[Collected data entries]
--- --- ---

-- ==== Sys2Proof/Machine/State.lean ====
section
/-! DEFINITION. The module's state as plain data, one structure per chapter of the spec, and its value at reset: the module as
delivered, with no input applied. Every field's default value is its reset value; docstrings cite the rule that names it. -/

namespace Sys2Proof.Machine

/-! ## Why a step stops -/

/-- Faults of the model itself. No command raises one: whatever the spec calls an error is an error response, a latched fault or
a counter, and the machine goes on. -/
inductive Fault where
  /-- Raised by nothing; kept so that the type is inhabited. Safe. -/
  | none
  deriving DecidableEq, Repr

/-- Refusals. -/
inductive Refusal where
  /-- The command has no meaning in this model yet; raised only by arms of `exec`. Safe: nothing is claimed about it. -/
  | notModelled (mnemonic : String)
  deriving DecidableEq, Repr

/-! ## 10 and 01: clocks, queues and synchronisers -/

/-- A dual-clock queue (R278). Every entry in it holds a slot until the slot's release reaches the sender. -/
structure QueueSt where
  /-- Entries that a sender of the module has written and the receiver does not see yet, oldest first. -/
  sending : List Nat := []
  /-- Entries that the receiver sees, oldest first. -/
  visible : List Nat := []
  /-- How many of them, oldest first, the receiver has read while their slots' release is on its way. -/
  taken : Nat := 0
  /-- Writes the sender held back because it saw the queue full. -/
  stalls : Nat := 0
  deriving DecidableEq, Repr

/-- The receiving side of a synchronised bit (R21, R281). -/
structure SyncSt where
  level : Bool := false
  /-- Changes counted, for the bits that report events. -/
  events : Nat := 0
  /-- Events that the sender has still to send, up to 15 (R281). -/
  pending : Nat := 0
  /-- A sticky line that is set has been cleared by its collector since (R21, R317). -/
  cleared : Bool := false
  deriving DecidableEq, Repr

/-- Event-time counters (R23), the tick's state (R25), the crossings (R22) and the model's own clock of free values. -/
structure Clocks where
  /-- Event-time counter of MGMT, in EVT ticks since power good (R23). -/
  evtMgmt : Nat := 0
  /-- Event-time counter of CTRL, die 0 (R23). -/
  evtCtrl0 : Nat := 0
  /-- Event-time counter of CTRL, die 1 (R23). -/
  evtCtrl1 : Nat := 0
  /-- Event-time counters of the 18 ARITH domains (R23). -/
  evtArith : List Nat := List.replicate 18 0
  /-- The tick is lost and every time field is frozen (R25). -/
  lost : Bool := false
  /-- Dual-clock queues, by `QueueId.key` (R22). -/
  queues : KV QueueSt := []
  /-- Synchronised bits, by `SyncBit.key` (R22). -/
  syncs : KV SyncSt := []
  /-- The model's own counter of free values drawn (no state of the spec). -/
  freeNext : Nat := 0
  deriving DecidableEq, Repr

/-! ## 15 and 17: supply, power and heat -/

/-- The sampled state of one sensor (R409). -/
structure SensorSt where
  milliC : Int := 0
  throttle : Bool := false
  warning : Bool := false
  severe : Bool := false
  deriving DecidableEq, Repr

--- --- ---

Work required:
Please copy every line from the entries that includes the word "command".

Solution to the exercise:
/-- Faults of the model itself. No command raises one: whatever the spec calls an error is an error response, a latched fault or
  /-- The command has no meaning in this model yet; raised only by arms of `exec`. Safe: nothing is claimed about it. -/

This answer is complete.